2.2 Synthetic procedure

2.2.1 Synthesis of 4′,4‴,4‴′,4‴‴′-(ethene-1,1,2,2-tetrayl)tetrakis (([1,1′-biphenyl]-3-carboxylic acid)) (m-H4ETTC)

m-H4ETTC was synthesized following previously reported procedures (Hurlock et al., 2021b).

2.2.2 Preparation of WSU-10(Cu)

m-H4ETTC (30 mg, 0.037 mmol) and Cu(NO3)2·2.5H2O (90 mg, 0.38 mmol, 10.5 equiv.) were dissolved in DMAc (2 mL) in a 4 mL glass vial, followed by 200 µL of concentrated HNO3, giving a transparent green solution. The vial was shaken vigorously before being placed in an oven at 100°C. After 48 h, green square plate crystals had formed, and the vial was removed from the oven. After allowing the vial to cool, quality crystals were collected for structure determination.

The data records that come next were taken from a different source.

-- ==== Sys2Proof/Decode.lean ====
section
/-! DEFINITION. The command decoder (30_encoding.md R91 to R98), total on every word, and the encoder after it, both
written from the format table R92 and the opcode map R95. -/

namespace Sys2Proof

/-- Why a word spells no command (R96 to R98). All three are the one status ERR_ILLEGAL. -/
inductive Reject where
  /-- The opcode has no row in R95 (R97). -/
  | reservedOpcode
  /-- The opcode has a row, and a bit that R92 marks "0" is 1 (R98). -/
  | reservedBits
  /-- SLOT = 7 (R93). -/
  | slotSeven
deriving DecidableEq, Repr

/-- R91: OPC = w[31:24]. -/
def opcField (w : Word) : BitVec 8 := w.extractLsb' 24 8
/-- R92: SLOT = w[18:16]. -/
def slotField (w : Word) : BitVec 3 := w.extractLsb' 16 3
/-- R92: X = w[15:8]. -/
def xField (w : Word) : Byte := w.extractLsb' 8 8
/-- R92: Y = IMM8 = w[7:0], and LEN of format E. -/
def lowByteField (w : Word) : Byte := w.extractLsb' 0 8
/-- R92: V = IMM16 = w[15:0]. -/
def lowHalfField (w : Word) : Half := w.extractLsb' 0 16
/-- R92: OFF = w[23:16] of format B. -/
def offField (w : Word) : Byte := w.extractLsb' 16 8
/-- R92: LEN = w[8:0] of format B. -/
def lenField (w : Word) : BitVec 9 := w.extractLsb' 0 9
/-- R92: TAG = w[23:0]. -/
def tagField (w : Word) : Tag := w.extractLsb' 0 24
/-- R92: FLAGS = w[10:8] of format E. -/
def flagsField (w : Word) : BitVec 3 := w.extractLsb' 8 3

/-- Format N: bits 23:0 are reserved zeros. -/
def formatN (w : Word) (i : Instr) : Except Reject Instr :=
  if w.extractLsb' 0 24 = 0 then .ok i else .error .reservedBits

/-- R93, R96: SLOT = 7 is illegal. -/
def withSlotField (w : Word) (k : BitVec 3 → Instr) : Except Reject Instr :=
  if slotField w = 7 then .error .slotSeven else .ok (k (slotField w))

/-- Format S: bits 23:19 and 15:0 are reserved zeros. -/
def formatS (w : Word) (k : BitVec 3 → Instr) : Except Reject Instr :=
  if w.extractLsb' 19 5 = 0 ∧ w.extractLsb' 0 16 = 0 then withSlotField w k else .error .reservedBits

/-- Format G: bits 23:19 are reserved zeros. -/
def formatG (w : Word) (k : BitVec 3 → Byte → Byte → Instr) : Except Reject Instr :=
  if w.extractLsb' 19 5 = 0 then withSlotField w (fun s => k s (xField w) (lowByteField w))
  else .error .reservedBits

/-- Format G1: bits 23:19 and 7:0 are reserved zeros. -/
def formatG1 (w : Word) (k : BitVec 3 → Byte → Instr) : Except Reject Instr :=
  if w.extractLsb' 19 5 = 0 ∧ w.extractLsb' 0 8 = 0 then withSlotField w (fun s => k s (xField w))
  else .error .reservedBits

/-- Format W: bits 23:19 are reserved zeros. -/
def formatW (w : Word) (k : BitVec 3 → Half → Instr) : Except Reject Instr :=
  if w.extractLsb' 19 5 = 0 then withSlotField w (fun s => k s (lowHalfField w)) else .error .reservedBits

/-- Format I16: bits 23:16 are reserved zeros. -/
def formatI16 (w : Word) (k : Half → Instr) : Except Reject Instr :=
  if w.extractLsb' 16 8 = 0 then .ok (k (lowHalfField w)) else .error .reservedBits

/-- Format I8: bits 23:8 are reserved zeros. -/
def formatI8 (w : Word) (k : Byte → Instr) : Except Reject Instr :=
  if w.extractLsb' 8 16 = 0 then .ok (k (lowByteField w)) else .error .reservedBits

/-- Format B: bits 15:9 are reserved zeros. -/
def formatB (w : Word) (k : Byte → BitVec 9 → Instr) : Except Reject Instr :=
  if w.extractLsb' 9 7 = 0 then .ok (k (offField w) (lenField w)) else .error .reservedBits

/-- Format T: no reserved bit. -/
def formatT (w : Word) (k : Tag → Instr) : Except Reject Instr := .ok (k (tagField w))

/-- Format E: bits 23:11 are reserved zeros. -/
def formatE (w : Word) (k : Byte → BitVec 3 → Instr) : Except Reject Instr :=
  if w.extractLsb' 11 13 = 0 then .ok (k (lowByteField w) (flagsField w)) else .error .reservedBits

/-- R95, R96: the command a word spells, or why it spells none. -/
def decode (w : Word) : Except Reject Instr :=
  match (opcField w).toNat with
  | 0x00 => formatN w .nop
  | 0x01 => formatS w .gfInit
  | 0x02 => formatG w .gfMul
  | 0x03 => formatG w .gfDiv
  | 0x04 => formatG1 w .gfLog
  | 0x05 => formatG1 w .gfExp
  | 0x06 => formatW w .gfModnn
  | 0x07 => formatG1 w .gfGenpoly
  | 0x10 => formatS w .rsEncode
  | 0x11 => formatS w .rsDecode
  | 0x20 => formatI16 w .crcLoad
  | 0x21 => formatI8 w .crcByte
  | 0x22 => formatB w .crcBuf
  | 0x28 => formatB w .scrApply
  | 0x29 => formatI8 w .scrRead
  | 0x30 => formatI8 w .nghSelect
  | 0x31 => formatT w .nghTagLookup
  | 0x32 => formatE w .nghEncode
  | 0x33 => formatN w .nghDecReset
  | 0x34 => formatI8 w .nghDecByte
  | _ => .error .reservedOpcode

/-- The instruction the decoder reads from a table row's word: bit 0 of `w` is bit 0 of the command word (R11), and the
bits at and above `nbits` are 0. There is one length, 32 bits (R90). -/
def decodeTableWord (nbits w : Nat) : Option Instr :=
  if nbits ≤ 32 then
    match decode (BitVec.ofNat 32 (w % 2 ^ nbits)) with
    | .ok i => some i
    | .error _ => none
  else none

/-- A row of the opcode map (R95): `pattern` is its column "match". -/
structure OpcodeRow where
  /-- Column "mnemonic". -/
  mnemonic : String
  /-- Column "match". -/
  pattern : Word
  /-- Column "mask". -/
  mask : Word
  /-- The row's format is S, G, G1 or W, which have a SLOT field (R92, R96). -/
  hasSlot : Bool
deriving DecidableEq, Repr

/-- R95, the opcode map with its columns match and mask. The decoder reads fields instead; an obligation says that the
two agree on every word. -/
def opcodeRows : List OpcodeRow :=
  [⟨"NOP", 0x00000000, 0xFFFFFFFF, false⟩, ⟨"GF_INIT", 0x01000000, 0xFFF8FFFF, true⟩,
   ⟨"GF_MUL", 0x02000000, 0xFFF80000, true⟩, ⟨"GF_DIV", 0x03000000, 0xFFF80000, true⟩,
   ⟨"GF_LOG", 0x04000000, 0xFFF800FF, true⟩, ⟨"GF_EXP", 0x05000000, 0xFFF800FF, true⟩,
   ⟨"GF_MODNN", 0x06000000, 0xFFF80000, true⟩, ⟨"GF_GENPOLY", 0x07000000, 0xFFF800FF, true⟩,
   ⟨"RS_ENCODE", 0x10000000, 0xFFF8FFFF, true⟩, ⟨"RS_DECODE", 0x11000000, 0xFFF8FFFF, true⟩] ++
  [⟨"CRC_LOAD", 0x20000000, 0xFFFF0000, false⟩, ⟨"CRC_BYTE", 0x21000000, 0xFFFFFF00, false⟩,
   ⟨"CRC_BUF", 0x22000000, 0xFF00FE00, false⟩, ⟨"SCR_APPLY", 0x28000000, 0xFF00FE00, false⟩,
   ⟨"SCR_READ", 0x29000000, 0xFFFFFF00, false⟩, ⟨"NGH_SELECT", 0x30000000, 0xFFFFFF00, false⟩,
   ⟨"NGH_TAG_LOOKUP", 0x31000000, 0xFF000000, false⟩, ⟨"NGH_ENCODE", 0x32000000, 0xFFFFF800, false⟩,
   ⟨"NGH_DEC_RESET", 0x33000000, 0xFFFFFFFF, false⟩, ⟨"NGH_DEC_BYTE", 0x34000000, 0xFFFFFF00, false⟩]

/-- R95: "a word w spells row r". -/
abbrev OpcodeRow.spelledBy (r : OpcodeRow) (w : Word) : Prop :=
  w &&& r.mask = r.pattern ∧ (r.hasSlot = true → w.extractLsb' 16 3 ≠ 7)

/-- The mnemonic of a command (R95). -/
def Instr.mnemonic : Instr → String
  | .nop => "NOP"
  | .gfInit _ => "GF_INIT"
  | .gfMul _ _ _ => "GF_MUL"
  | .gfDiv _ _ _ => "GF_DIV"
  | .gfLog _ _ => "GF_LOG"
  | .gfExp _ _ => "GF_EXP"
  | .gfModnn _ _ => "GF_MODNN"
  | .gfGenpoly _ _ => "GF_GENPOLY"
  | .rsEncode _ => "RS_ENCODE"
  | .rsDecode _ => "RS_DECODE"
  | .crcLoad _ => "CRC_LOAD"
  | .crcByte _ => "CRC_BYTE"
  | .crcBuf _ _ => "CRC_BUF"
  | .scrApply _ _ => "SCR_APPLY"
  | .scrRead _ => "SCR_READ"
  | .nghSelect _ => "NGH_SELECT"
  | .nghTagLookup _ => "NGH_TAG_LOOKUP"
  | .nghEncode _ _ => "NGH_ENCODE"
  | .nghDecReset => "NGH_DEC_RESET"
  | .nghDecByte _ => "NGH_DEC_BYTE"

/-- The SLOT field of a slot's number (R92, R93). -/
def slotBits (c : SlotId) : BitVec 3 := BitVec.ofNat 3 c.val

/-- The opcode of a command (R95, column OPC). -/
def Instr.opcode : Instr → BitVec 8
  | .nop => 0x00
  | .gfInit _ => 0x01
  | .gfMul _ _ _ => 0x02
  | .gfDiv _ _ _ => 0x03
  | .gfLog _ _ => 0x04
  | .gfExp _ _ => 0x05
  | .gfModnn _ _ => 0x06
  | .gfGenpoly _ _ => 0x07
  | .rsEncode _ => 0x10
  | .rsDecode _ => 0x11
  | .crcLoad _ => 0x20
  | .crcByte _ => 0x21
  | .crcBuf _ _ => 0x22
  | .scrApply _ _ => 0x28
  | .scrRead _ => 0x29
  | .nghSelect _ => 0x30
  | .nghTagLookup _ => 0x31
  | .nghEncode _ _ => 0x32
  | .nghDecReset => 0x33
  | .nghDecByte _ => 0x34

/-- The word of a command, field by field from the most significant end (R92, R99). -/
def encode (i : Instr) : Word :=
  match i with
  | .nop => i.opcode ++ (0 : BitVec 24)
  | .gfInit s => i.opcode ++ (0 : BitVec 5) ++ s ++ (0 : BitVec 16)
  | .gfMul s x y => i.opcode ++ (0 : BitVec 5) ++ s ++ x ++ y
  | .gfDiv s x y => i.opcode ++ (0 : BitVec 5) ++ s ++ x ++ y
  | .gfLog s x => i.opcode ++ (0 : BitVec 5) ++ s ++ x ++ (0 : BitVec 8)
  | .gfExp s x => i.opcode ++ (0 : BitVec 5) ++ s ++ x ++ (0 : BitVec 8)
  | .gfModnn s v => i.opcode ++ (0 : BitVec 5) ++ s ++ v
  | .gfGenpoly s x => i.opcode ++ (0 : BitVec 5) ++ s ++ x ++ (0 : BitVec 8)
  | .rsEncode s => i.opcode ++ (0 : BitVec 5) ++ s ++ (0 : BitVec 16)
  | .rsDecode s => i.opcode ++ (0 : BitVec 5) ++ s ++ (0 : BitVec 16)
  | .crcLoad v => i.opcode ++ (0 : BitVec 8) ++ v
  | .crcByte b => i.opcode ++ (0 : BitVec 16) ++ b
  | .crcBuf off len => i.opcode ++ off ++ (0 : BitVec 7) ++ len
  | .scrApply off len => i.opcode ++ off ++ (0 : BitVec 7) ++ len
  | .scrRead n => i.opcode ++ (0 : BitVec 16) ++ n
  | .nghSelect n => i.opcode ++ (0 : BitVec 16) ++ n
  | .nghTagLookup t => i.opcode ++ t
  | .nghEncode len flags => i.opcode ++ (0 : BitVec 13) ++ flags ++ len
  | .nghDecReset => i.opcode ++ (0 : BitVec 24)
  | .nghDecByte b => i.opcode ++ (0 : BitVec 16) ++ b

end Sys2Proof
end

The remaining crystals were washed with DMF (3 × 4 mL) and soaked for 24 h in fresh DMF. The crystals were washed with methanol (3 × 4 mL) and soaked in fresh methanol for 4 days, exchanging with fresh methanol every day. The methanol was then decanted, and the crystals were dried at room temperature under vacuum for 5 h giving the product as a green crystalline powder (23.1 mg, 64.5% yield based on m-H4ETTC).

2.2.3 Preparation of WSU-10(Zn)

m-H4ETTC (30 mg, 0.037 mmol) and Zn(NO3)2·6H2O (90 mg, 0.372 mmol, 10 equiv.) were dissolved in DMAc (4 mL) in a 20 mL glass vial, followed by 500 µL of Nanopure water, giving a transparent pale-yellow solution. The vial was shaken vigorously before being placed in an oven at 85°C. After 1 h, the vial was removed from the oven and allowed to cool. After cooling, yellow plate crystals had formed. Quality crystals were collected for structure determination. The remaining crystals were then washed with DMF (3 × 8 mL) and soaked for 24 h in fresh DMF. The crystals were washed with methanol (3 × 8 mL) and soaked in fresh methanol for 4 days, exchanging with fresh methanol every day. The methanol was then decanted, and the crystals were dried at room temperature under vacuum for 16 h giving the product as a yellow crystalline powder (Yield: 9.3 mg, 25.8% yield based on m-H4ETTC).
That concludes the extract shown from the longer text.